* RECORDS *
/-- The registers of the fabric as they read at present. -/
def State.swfLive (s : State) (off : Nat) : Word :=
  if off = 0x40008 then BitVec.ofNat 16 s.swf.free
  else if 0x40400 ≤ off ∧ off < 0x40480 then
    match finOf 4 ((off - 0x40400) / 32), off % 32 with
    | some n, 0xA => s.swf.mirrors[n].wr
    | some n, 0xC => s.swf.mirrors[n].rd
    | some n, 0xE => s.swf.mirrors[n].lost
    | some n, 0x10 => wordOf s.swf.mirrors[n].matched.toNat 0
    | some n, 0x12 => wordOf s.swf.mirrors[n].matched.toNat 1
    | _, _ => s.reg off
  else if 0x40600 ≤ off ∧ off < 0x40760 then
    match finOf 11 ((off - 0x40600) / 32), off % 32 with
    | some p, 0x10 => wordOf (s.pauseLeft p) 0
    | some p, 0x12 => wordOf (s.pauseLeft p) 1
    | some p, 0x14 =>
      flag (s.portUp p) 0 ||| flag (s.paused p) 1 ||| flag s.swf.ports[p].preempted.isSome 2 |||
        BitVec.ofNat 16 ((s.gatesNow p).toNat * 8) ||| flag (s.preempts p) 11
    | _, _ => s.reg off
  else if off = 0x40202 ∨ off = 0x40222 ∨ off = 0x40242 ∨ off = 0x40282 then 0
  else s.reg off

/-- A read of a register of the fabric; LOST is cleared by it (R156). -/
def State.swfRead (s : State) (m : Master) (off : Nat) : State × Word :=
  if 0x40400 ≤ off ∧ off < 0x40480 ∧ off % 32 = 0xE then
    match finOf 4 ((off - 0x40400) / 32) with
    | some n => (s.mapMirror n (fun x => { x with lost := s.freshAt off }), s.swfLive off)
    | none => (s, 0)
  else s.tableRead swfSpecs State.swfLive m off

/-- A read of the buffer window: which cell a frame takes is not laid down, so its word is a free value (R155). -/
def State.windowRead (s : State) : State × Word := (s.takeFree.1, Config.cellWord s.takeFree.2)

/-! ## Commands -/

def execForwardingDecision (p : PortId) (s : State) : Host.Outcome State Fault Refusal :=
  .next (s.alive fun s => s.forward p)

def execFrameVerdict (p : PortId) (tail : TailInfo) (s : State) : Host.Outcome State Fault Refusal :=
  .next (s.alive fun s => s.tailVerdict p tail)

def execCaptureRecord (n : Fin 4) (s : State) : Host.Outcome State Fault Refusal :=
  .next (s.alive fun s => s.captureWrite n)

def execEgressFrameStart (p : PortId) (s : State) : Host.Outcome State Fault Refusal :=
  .next (s.alive fun s => s.egressStart p)

def execEgressFrameEnd (p : PortId) (s : State) : Host.Outcome State Fault Refusal :=
  .next (s.alive fun s => s.egressEnd p)

def execTxUnderrun (p : PortId) (s : State) : Host.Outcome State Fault Refusal := .next (s.alive fun s => s.underrun p)

def execGateListEntry (p : PortId) (s : State) : Host.Outcome State Fault Refusal :=
  .next (s.alive fun s => s.gateNext p)

def execPauseExpiry (p : PortId) (s : State) : Host.Outcome State Fault Refusal :=
  .next (s.alive fun s => s.pauseEnds p)

def execAgeingSweep (s : State) : Host.Outcome State Fault Refusal := .next (s.alive fun s => s.ageSweep)

def execSwfMtRead (m : Master) (s : State) : Host.Outcome State Fault Refusal :=
  .next (s.alive fun s => s.writeCmd m 0x40202 State.mtRead)

def execSwfMtWrite (m : Master) (s : State) : Host.Outcome State Fault Refusal :=
  .next (s.alive fun s => s.writeCmd m 0x40202 State.mtWrite)

def execSwfMtInsert (m : Master) (s : State) : Host.Outcome State Fault Refusal :=
  .next (s.alive fun s => s.writeCmd m 0x40202 State.mtInsert)

def execSwfMtDelete (m : Master) (s : State) : Host.Outcome State Fault Refusal :=
  .next (s.alive fun s => s.writeCmd m 0x40202 State.mtDelete)

def execSwfMtSearch (m : Master) (s : State) : Host.Outcome State Fault Refusal :=
  .next (s.alive fun s => s.writeCmd m 0x40202 State.mtSearch)

def execSwfVlRead (m : Master) (s : State) : Host.Outcome State Fault Refusal :=
  .next (s.alive fun s => s.writeCmd m 0x40222 State.vlRead)

def execSwfVlWrite (m : Master) (s : State) : Host.Outcome State Fault Refusal :=
  .next (s.alive fun s => s.writeCmd m 0x40222 State.vlWrite)

def execSwfRlRead (m : Master) (s : State) : Host.Outcome State Fault Refusal :=
  .next (s.alive fun s => s.writeCmd m 0x40242 State.rlRead)

def execSwfRlWrite (m : Master) (s : State) : Host.Outcome State Fault Refusal :=
  .next (s.alive fun s => s.writeCmd m 0x40242 State.rlWrite)

def execSwfGclRead (m : Master) (s : State) : Host.Outcome State Fault Refusal :=
  .next (s.alive fun s => s.writeCmd m 0x40282 State.gclRead)

def execSwfGclWrite (m : Master) (s : State) : Host.Outcome State Fault Refusal :=
  .next (s.alive fun s => s.writeCmd m 0x40282 State.gclWrite)

def execSwfStageCommit (s : State) : Host.Outcome State Fault Refusal := .next (s.alive fun s => s.stageCommit)

def execSwfResWrite (m : Master) (p : PortId) (v : Word) (s : State) : Host.Outcome State Fault Refusal :=
  .next (s.alive fun s => s.writeCmd m (swfPort p.val + 0xA) (fun s => s.swfRes p v))

def execSwfMirSizeWrite (m : Master) (n : Fin 4) (v : Word) (s : State) : Host.Outcome State Fault Refusal :=
  .next (s.alive fun s => s.writeCmd m (mirOff n.val + 8) (fun s => s.mirSize n v))

def execSwfMirRdWrite (m : Master) (n : Fin 4) (v : Word) (s : State) : Host.Outcome State Fault Refusal :=
  .next (s.alive fun s => s.writeCmd m (mirOff n.val + 0xC) (fun s => s.mirRd n v))

def execIngressCell (p : PortId) (first express : Bool) (sub : Fin 8) (ui : Nat) (bytes : List Byte) (s : State) :
    Host.Outcome State Fault Refusal :=
  .next (s.alive fun s => s.ingressCell p first express sub ui bytes)

def execGiantFrame (p : PortId) (s : State) : Host.Outcome State Fault Refusal := .next (s.alive fun s => s.giant p)

end Sys2Proof.Machine
end

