/-- Enter a state; while a node is neither ACTIVE nor MASTER its read images are lost for the span (R187, R198). -/
def State.ringEnter (s : State) (c : ChanId) (st : RingState) : State :=
  s.mapRing c (fun r => { r with
    st := st
    spanInactive := r.spanInactive || !(st == .active || st == .master)
    frameBeat := if st == .listen then s.time.beat else r.frameBeat })

/-- An ACTIVE node that is no longer LOCKED or ticking is TIMED (R198). -/
def State.ringSettle (s : State) (c : ChanId) : State :=
  if s.ring[c].st == .active && !(s.time.locked && s.tick.running) then s.ringEnter c .timed else s

/-- Unknown delay (R194). -/
def dlyUnknown : BitVec 32 := 0xFFFFFFFF

/-- The delay for a copy, where it is known. -/
def RingChannel.dly (r : RingChannel) (dir : Bool) : Option Nat :=
  let d := if dir then r.dlyR else r.dlyF
  if d = dlyUnknown then none else some d.toNat

/-- The stamp of /S/ at a lane (R50). -/
def State.ringStamp (s : State) (c : ChanId) (sub : Nat) : Nat := (s.laneStamp sub (Config.ringLatency c.val)).toNat

/-- The tick number whose low 48 bits a header carries (R179). -/
def State.fullTick (s : State) (h : RHdr) : Nat := s.tick.tick / 2 ^ 48 * 2 ^ 48 + h.tick

/-- The slivers of a tick in a mode (R59). -/
def State.tickSlivers (s : State) (m : Nat) : Nat := 2 ^ (32 - s.modeN m)

/-! ## Images of the store (R187 to R189) -/

/-- The joiner's buffer that an image of the store fills; the latched one is the other (R24). -/
def State.ringFill (s : State) (c : ChanId) (i : Nat) : Bool :=
  match s.localImage c.val i with
  | some g => (s.image g).fill
  | none => false

/-- Whether the latched content of a write image is stale (R24, R89). -/
def State.ringStale (s : State) (c : ChanId) (i : Nat) : Bool :=
  match s.localImage c.val i with
  | some g => s.tick.staleOn && !(s.image g).latched
  | none => false

/-- Bytes of an image of the store in a buffer. -/
def State.ringImage (s : State) (c : ChanId) (i : Nat) (buf : Bool) (n : Nat) : List Byte :=
  (List.range n).map (fun k =>
    if k < s.rimgLen c.val i then Sparse.get 0 s.ring[c].store (b2n buf * 16384 + s.rimgOfs c.val i + k) else 0)

/-- The bytes that a write window carries (R185, R188). -/
def State.windowBytes (s : State) (c : ChanId) (w : RWin) (tick : Nat) : List Byte :=
  toBytes (s.nodeId + 256 * (tick % 128) + 32768 * b2n (s.ringStale c w.image)) 2 ++
  s.ringImage c w.image (!s.ringFill c w.image) (w.len - 2)

/-- A payload with the node's write windows of a slot (R186). -/
def State.writeWindows (s : State) (c : ChanId) (slot tick : Nat) (p : List Byte) : List Byte :=
  (s.ringWins c.val s.tick.mode.val).foldl (fun p w =>
    if w.write && w.slot == slot then splice p w.start (s.windowBytes c w tick) else p) p

/-- The status of a read image in the span. -/
def State.readSt (s : State) (c : ChanId) (i : Nat) : ReadSt := Sparse.get .silent s.ring[c].reads i
def State.setReadSt (s : State) (c : ChanId) (i : Nat) (x : ReadSt) : State :=
  s.mapRing c (fun r => { r with reads := Sparse.set .silent r.reads i x })

/-- A read window of a passing frame that meets the first condition of R187. -/
def State.readWindow (s : State) (c : ChanId) (tick : Nat) (p : List Byte) (goods : List Bool) (w : RWin) : State :=
  let tag := ofBytes ((p.drop w.start).take 2)
  let age := (tick + 256 - bitsAt tag 8 7) % 128
  let data := ((p.drop (w.start + 2)).take (w.len - 2)).take (s.rimgLen c.val w.image)
  let before := s.readSt c w.image
  if !spanGood goods w.start w.len then (if before == .silent then s.setReadSt c w.image .seen else s)
  else if bitsAt tag 0 8 = 0xFF then s.setReadSt c w.image .lost
  else if bitsAt tag 0 8 = w.writer ∧ age ≤ 1 ∧ !tag.testBit 15 then
    let k := b2n s.jnr.side * 16384 + s.rimgOfs c.val w.image
    let s := (s.setStoreBytes c.val k data).localFresh c.val w.image (w.len - 2)
    if before == .lost then s else s.setReadSt c w.image .fresh
  else if before == .silent then s.setReadSt c w.image .seen else s

/-- The read windows of a slot. -/
def State.readWindows (s : State) (c : ChanId) (slot tick : Nat) (p : List Byte) (goods : List Bool) : State :=
  ((s.ringWins c.val s.tick.mode.val).filter (fun w => !w.write && w.slot == slot)).foldl
    (fun s w => s.readWindow c tick p goods w) s

/-- The strike: read images that are lost for the span are reported (R187). -/
def State.ringStrike (s : State) (c : ChanId) : State :=
  let s := s.ringSettle c
  let r := s.ring[c]
  let ids := (((s.ringWins c.val s.tick.mode.val).filter (fun w => !w.write)).map (fun w => w.image)).eraseDups
  let s := ids.foldl (fun (s : State) (i : Nat) =>
    let st := s.readSt c i
    if r.spanInactive || st == .silent || st == .lost then s.localLost c.val i else s) s
  s.mapRing c (fun r => { r with reads := [], spanInactive := !(r.st == .active || r.st == .master) })

/-! ## Fold-back (R202 to R204) -/

/-- A fold takes effect at the next /S/ that the node receives (R202). -/
def State.ringFold (s : State) (c : ChanId) : State :=
  let r := s.ring[c]
  if r.st != .master && !r.folding && r.inUp != r.outUp then
    (s.mapRing c (fun r => { r with folding := true, foldOut := !r.outUp, noticeBeat := s.time.beat })).ringEvent c 7
  else s

/-- The lane by which a frame leaves that entered on a lane (R175, R202). -/
def RingChannel.exit (r : RingChannel) (lane : Lane) : Lane :=
  if r.folding then (if r.foldOut then .inn else .out) else otherLane lane

/-- Whether a copy on a lane is outbound: a forward copy on the in lane, or a reverse copy on the out lane (R203). -/
def outbound (lane : Lane) (dir : Bool) : Bool := (lane == .out) == dir

/-- A folding node's notice (R202, R204): its DOWN lane is still down, or up and ready to heal. -/
def State.foldNotice (s : State) (c : ChanId) : State :=
  let r := s.ring[c]
  if r.folding then
    let lane := if r.foldOut then Lane.inn else .out
    let st : Byte := if r.inUp && r.outUp then 1 else 0
    s.mapRing c (fun r => { r with
      notice := if r.laneUp lane then some (lane, BitVec.ofNat 8 s.nodeId, st) else none, noticeBeat := s.time.beat })
  else s

/-- A node sends a frame on with a payload. -/
def State.ringForward (s : State) (c : ChanId) (lane : Lane) (f : RingWire) (p : List Byte) : State :=
  let s := s.mapRing c (fun r => { r with residence := Config.residence c.val })
  (s.ringSend c [(s.ring[c].exit lane, regenerate f p)]).foldNotice c

/-- The master enters the folded state, or stays in it (R203). -/
def State.enterFolded (s : State) (c : ChanId) : State :=
  if s.ring[c].folded then s
  else (s.mapRing c (fun r => { r with
    folded := true, healTick := none, surveyDue := some (s.tick.tick + 1) })).ringEvent c 7

/-- The master heals the ring from the next tick on (R204). -/
def State.healNext (s : State) (c : ChanId) : State :=
  s.mapRing c (fun r => if r.folded && r.healTick.isNone then { r with healTick := some (s.tick.tick + 1) } else r)

/-- A fold notice that a master receives (R203, R204); another node passes it on (R202). -/
def State.noticeIn (s : State) (c : ChanId) (lane : Lane) (node st : Byte) : State :=
  let s := s.ringQuiet c
  let r := s.ring[c]
  if r.st == .off || !r.laneUp lane then s
  else if r.st == .master then
    let s := s.enterFolded c
    let ready := st == 1
    let s := s.mapRing c (fun r => match lane with
      | .out => { r with foldFwd := node, foldReadyFwd := ready }
      | .inn => { r with foldRev := node, foldReadyRev := ready })
    let r := s.ring[c]
    if (r.foldFwd == 0xFF || r.foldReadyFwd) && (r.foldRev == 0xFF || r.foldReadyRev) then s.healNext c else s
  else s.mapRing c (fun r => { r with
    notice := if r.laneUp (r.exit lane) then some (r.exit lane, node, st) else none })

/-! ## What a good header does at a node (R196 to R198, R206, R208) -/

/-- A node's state after a good header of a copy (R198, R208). -/
def State.nodeState (s : State) (c : ChanId) (h : RHdr) : State :=
  let r := s.ring[c]
  if r.st == .clash || r.st == .claim || r.st == .master || r.st == .off || (r.dly h.dir).isNone then s
  else if s.time.locked && s.tick.running && h.mode == s.tick.mode then s.ringEnter c .active
  else if s.srvOn && s.srvSource == 2 + c.val then s.ringEnter c .timed
  else s.ringEnter c .surveyed

/-- A header of another mode at an ACTIVE or TIMED node (R208). -/
def State.modeMismatch (s : State) (c : ChanId) (h : RHdr) : State :=
  let st := s.ring[c].st
  if s.tick.running && h.mode != s.tick.mode && (st == .active || st == .timed) then
    let s := (s.ringEnter c .timed).ringEvent c 5
    if s.ringFollow c && s.tick.req.isNone then s.localReq h.mode 2 else s
  else s.nodeState c h

/-- The servo error of a slot 0 header, in slivers (R196). -/
def State.ringError (s : State) (c : ChanId) (h : RHdr) (dly sub : Nat) : Int :=
  let m := if s.tick.running then s.tick.mode else h.mode
  asInt (ofInt ((s.fullTick h * s.tickSlivers m.val + h.launch + dly : Nat) - (s.ringStamp c sub : Nat) : Int) 80) 80

/-- The servo sample of a tick, from the first good slot 0 header of the copy whose delay the node holds (R196). -/
def State.ringSample (s : State) (c : ChanId) (h : RHdr) (sub : Nat) : State :=
  if h.slot = 0 ∧ s.ring[c].sampleTick ≠ some h.tick then
    match s.ring[c].dly h.dir with
    | some d =>
      let e := s.ringError c h d sub
      (s.mapRing c (fun r => { r with sampleTick := some h.tick, rev := h.dir, joinE := some e })).offer (2 + c.val) e
    | none => s
  else s

/-- VGO of a good header (R206). -/
def State.ringVgo (s : State) (h : RHdr) : State := if h.vgo then s.vgoCommit h.vmode (s.fullTick h + h.vdly) else s

/-- HEAL of a good header at a folding node, and the unfolding where ticks do not run here (R204). -/
def State.ringHeal (s : State) (c : ChanId) (h : RHdr) : State :=
  s.mapRing c (fun r =>
    let r := if h.heal && r.folding && r.inUp && r.outUp then { r with unfoldTick := some (s.fullTick h + 1) } else r
    match r.unfoldTick with
    | some u => if u ≤ s.fullTick h then { r with folding := false, unfoldTick := none } else r
    | none => r)

/-- What a good data header does in whatever direction it passes. -/
def State.goodHeader (s : State) (c : ChanId) (h : RHdr) : State :=
  let s := s.mapRing c (fun r => { r with
    headerBeat := s.time.beat, heldKey := 0, lastHdrMode := h.mode, folded := h.folded, vreq := h.vreq, vmode := h.vmode })
  let s := s.ringEventIf (s.tick.running && h.strike != s.modeL s.tick.mode.val) c 15
  ((s.ringHeal c h).modeMismatch c h).ringVgo h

* TASK DETAILS *
All that should be written out is the stretch of lines above between the one holding "def dlyUnknown : BitVec 32 := 0xFFFFFFFF" and the one holding "lane (R50). -/", inclusive, exactly as given.

* RESPONSE TO THE TASK *
def dlyUnknown : BitVec 32 := 0xFFFFFFFF

/-- The delay for a copy, where it is known. -/
def RingChannel.dly (r : RingChannel) (dir : Bool) : Option Nat :=
  let d := if dir then r.dlyR else r.dlyF
  if d = dlyUnknown then none else some d.toNat

/-- The stamp of /S/ at a lane (R50). -/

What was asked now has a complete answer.